There is also less good memory cache-hit-frequence. The latter has benefits when "jagged" structures are needed, but that is not the case here. 2D is almost always faster than array of arrays.

Things I don't see as likely to help, but I would certainly try them in your situation:

You may find a boost from doing your 1d <=> 2d logic. Have a single-dimension array where idx = y * width + x. It shouldn't make an appreciable difference, but it's worth trying.

Optimisations do try to both hoist calls to .Length and omit needless bounds checking, so you may find manually hoisting and switching to pointer arithmetic doesn't gain anything, but in a case where you really do need to bring time down it is certainly worth profiling.

Finally. Have you profiled how fast your code is at scanning the array and doing nothing? It could be that another part of the code is the real bottleneck, and you're fixing the wrong thing.

Answer 3

I have no idea, but you've already come up with the examples. So you could run your code samples in a loop and profile it yourself.

var sw = new Stopwatch();
sw.Start();
ExecuteMyCode();
sw.Stop();
Console.WriteLine("Time: " + sw.Elapsed);

You might be able to speed up your processing by using a multi-threading construct like Parallel.ForEach. This would work well if the code in your loop avoids dependencies between loop iterations.

Answer 4

Can you goy unsafe?

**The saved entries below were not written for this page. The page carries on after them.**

/-! ## The commands -/

/-- GREEN_WAYS_WRITE. -/
def execGreenWaysWrite (c : Fin 12) (val : BitVec 32) (s : State) : Host.Outcome State Fault Refusal := .next (s.greenWrite c.val val)
/-- CONVERT_DONE. -/
def execConvertDone (c : Fin 12) (s : State) : Host.Outcome State Fault Refusal := .next (s.convertDone c.val)
/-- The word that a MAINT row writes: GO, an operation, scope, way and set. -/
def maintWord (op : Nat) (scope : BitVec 2) (way : BitVec 4) (set : BitVec 12) : Word32 :=
  BitVec.ofNat 32 (2 ^ 31 + op * 2 ^ 28 + scope.toNat * 2 ^ 26 + way.toNat * 65536 + set.toNat)
/-- L2_MAINT_CLEAN. -/
def execL2MaintClean (c : Fin 12) (scope : BitVec 2) (way : BitVec 4) (set : BitVec 12) (s : State) : Host.Outcome State Fault Refusal :=
  .next (s.maintGo c.val (maintWord 1 scope way set))
/-- L2_MAINT_INVAL. -/
def execL2MaintInval (c : Fin 12) (scope : BitVec 2) (way : BitVec 4) (set : BitVec 12) (s : State) : Host.Outcome State Fault Refusal :=
  .next (s.maintGo c.val (maintWord 2 scope way set))
/-- L2_MAINT_CLEAN_INVAL. -/
def execL2MaintCleanInval (c : Fin 12) (scope : BitVec 2) (way : BitVec 4) (set : BitVec 12) (s : State) :
    Host.Outcome State Fault Refusal := .next (s.maintGo c.val (maintWord 3 scope way set))
/-- MAINT_DONE. -/
def execMaintDone (c : Fin 12) (s : State) : Host.Outcome State Fault Refusal := .next (s.maintDone c.val)
/-- L2_PRELOAD. -/
def execL2Preload (c : Fin 12) (way : BitVec 4) (lines : BitVec 13) (s : State) : Host.Outcome State Fault Refusal :=
  .next (s.expertDo (l2Page c.val) 0x40C (s.preloadGo c.val (BitVec.ofNat 32 (2 ^ 31 + way.toNat * 65536 + lines.toNat))))
/-- PRELOAD_DONE. -/
def execPreloadDone (c : Fin 12) (s : State) : Host.Outcome State Fault Refusal := .next (s.preloadDone c.val)
/-- LOCK_WAYS_WRITE. -/
def execLockWaysWrite (c : Fin 12) (val : BitVec 32) (s : State) : Host.Outcome State Fault Refusal :=
  .next (s.expertDo (l2Page c.val) 0x400 (s.lockWrite c.val val))
/-- LFSR_SEED_WRITE. -/
def execLfsrSeedWrite (c : Fin 12) (val : BitVec 32) (s : State) : Host.Outcome State Fault Refusal := .next (s.seedWrite c.val val)
/-- L2_DISABLE. -/
def execL2Disable (c : Fin 12) (s : State) : Host.Outcome State Fault Refusal := .next (s.l2EnWrite c.val false)
/-- BYPASS. -/
def execBypass (c : Fin 12) (s : State) : Host.Outcome State Fault Refusal := .next (s.bypassBegins c.val)
/-- L2_ENABLE. -/
def execL2Enable (c : Fin 12) (s : State) : Host.Outcome State Fault Refusal := .next (s.l2EnWrite c.val true)
/-- L2_SOFT_RESET. -/
def execL2SoftReset (c : Fin 12) (s : State) : Host.Outcome State Fault Refusal := .next (s.l2SoftReset c.val)
/-- L2_ECC_UE. -/
def execL2EccUe (c : Fin 12) (site : EccSite) (s : State) : Host.Outcome State Fault Refusal := .next (s.l2EccUe c.val site)
/-- MEMC_ENABLE. -/
def execMemcEnable (m : Fin 22) (s : State) : Host.Outcome State Fault Refusal := .next (s.memcEnable m.val)
/-- MEMC_DISABLE. -/
def execMemcDisable (m : Fin 22) (s : State) : Host.Outcome State Fault Refusal := .next (s.memcDisable m.val)
/-- MEMC_TRAIN_MODE. -/
def execMemcTrainMode (m : Fin 22) (s : State) : Host.Outcome State Fault Refusal := .next (s.trainMode m.val)
/-- MEMC_SERVICE_MODE. -/
def execMemcServiceMode (m : Fin 22) (s : State) : Host.Outcome State Fault Refusal := .next (s.serviceMode m.val)
/-- MEMC_SOFT_RESET. -/
def execMemcSoftReset (m : Fin 22) (s : State) : Host.Outcome State Fault Refusal := .next (s.memcSoftReset m.val)
/-- MEMC_FREEZE. -/
def execMemcFreeze (m : Fin 22) (f : FreezeReport) (s : State) : Host.Outcome State Fault Refusal := .next (s.memcFreeze m.val f)
/-- MEMC_CORRECTABLE_ERROR. -/
def execMemcCorrectableError (m : Fin 22) (addr : BitVec 48) (s : State) : Host.Outcome State Fault Refusal :=
  .next (s.memcCorrected m.val addr.toNat)
/-- PATROL_SCRUB. -/
def execPatrolScrub (m : Fin 22) (s : State) : Host.Outcome State Fault Refusal := .next (s.scrub m.val)
/-- REFRESH. -/
def execRefresh (m : Fin 22) (s : State) : Host.Outcome State Fault Refusal := .next (s.refresh m.val)
/-- DRAM_HOT. -/
def execDramHot (m : Fin 22) (degC : BitVec 8) (s : State) : Host.Outcome State Fault Refusal := .next (s.dramHot m.val degC.toNat)
/-- DRAM_TEMP_NORMAL. -/
def execDramTempNormal (m : Fin 22) (s : State) : Host.Outcome State Fault Refusal := .next (s.dramCool m.val)
/-- SELF_REFRESH_DONE. -/
def execSelfRefreshDone (m : Fin 22) (s : State) : Host.Outcome State Fault Refusal := .next (s.selfRefreshDone m.val)
/-- TRAIN_WRITE_PATTERN. -/
def execTrainWritePattern (m : Fin 22) (rank : BitVec 4) (s : State) : Host.Outcome State Fault Refusal :=
  .next (s.expertDo (memtPage m.val) 0x400 (s.trainGo m.val 1 rank.toNat))
/-- TRAIN_READ_COMPARE. -/
def execTrainReadCompare (m : Fin 22) (rank : BitVec 4) (s : State) : Host.Outcome State Fault Refusal :=
  .next (s.expertDo (memtPage m.val) 0x400 (s.trainGo m.val 2 rank.toNat))
/-- TRAIN_WRITE_READ_COMPARE. -/
def execTrainWriteReadCompare (m : Fin 22) (rank : BitVec 4) (s : State) : Host.Outcome State Fault Refusal :=
  .next (s.expertDo (memtPage m.val) 0x400 (s.trainGo m.val 3 rank.toNat))
/-- TRAIN_CA_CHECK. -/
def execTrainCaCheck (m : Fin 22) (rank : BitVec 4) (s : State) : Host.Outcome State Fault Refusal :=
  .next (s.expertDo (memtPage m.val) 0x400 (s.trainGo m.val 4 rank.toNat))
/-- TRAIN_LEVEL_CHECK. -/
def execTrainLevelCheck (m : Fin 22) (rank : BitVec 4) (s : State) : Host.Outcome State Fault Refusal :=
  .next (s.expertDo (memtPage m.val) 0x400 (s.trainGo m.val 5 rank.toNat))
/-- TRAIN_DRAM_PATTERN. -/
def execTrainDramPattern (m : Fin 22) (rank : BitVec 4) (s : State) : Host.Outcome State Fault Refusal :=
  .next (s.expertDo (memtPage m.val) 0x400 (s.trainGo m.val 6 rank.toNat))
/-- TRAIN_DONE. -/
def execTrainDone (m : Fin 22) (laneErr : List Nat) (s : State) : Host.Outcome State Fault Refusal := .next (s.trainDone m.val laneErr)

Pointer. THe problem with array is that you STILL have the boundary checks on every access. Pointers remove that. Note tha this is fully C# supported - but you need to put it into an unsafe block. It also means you must be ABLE to run unsafe code, which is not always a given.

http://msdn.microsoft.com/en-us/library/28k1s2k6.aspx

has a code sample.

Answer 5

If it is possible, try to reallocate your array so that first dimension is less than the second one. It would speed up things drastically. Another solution is to reallocate the data in a single-dimension array as was proposed above.

Answer 6

Always make sure that your innermost loop accesses contiguous memory.

This is usually the row of your image. Note, that in rectangular arrays, you should make this the last index: array[y,x].

this paper suggests that the built-in C# rectangular arrays (with the multiple indexes) are quite slow. I read this before, but this is the only reference I got. I would start with a linear array, and calculate an offset once for each row. Unmanaged will only help you in really trivial cases.

If a single frame takes 25 seconds, then it is either huuuuge, or you do very complex processing. In that case it is only interesting to spend effort on optimizing memory access if you access many input pixels for each output pixel.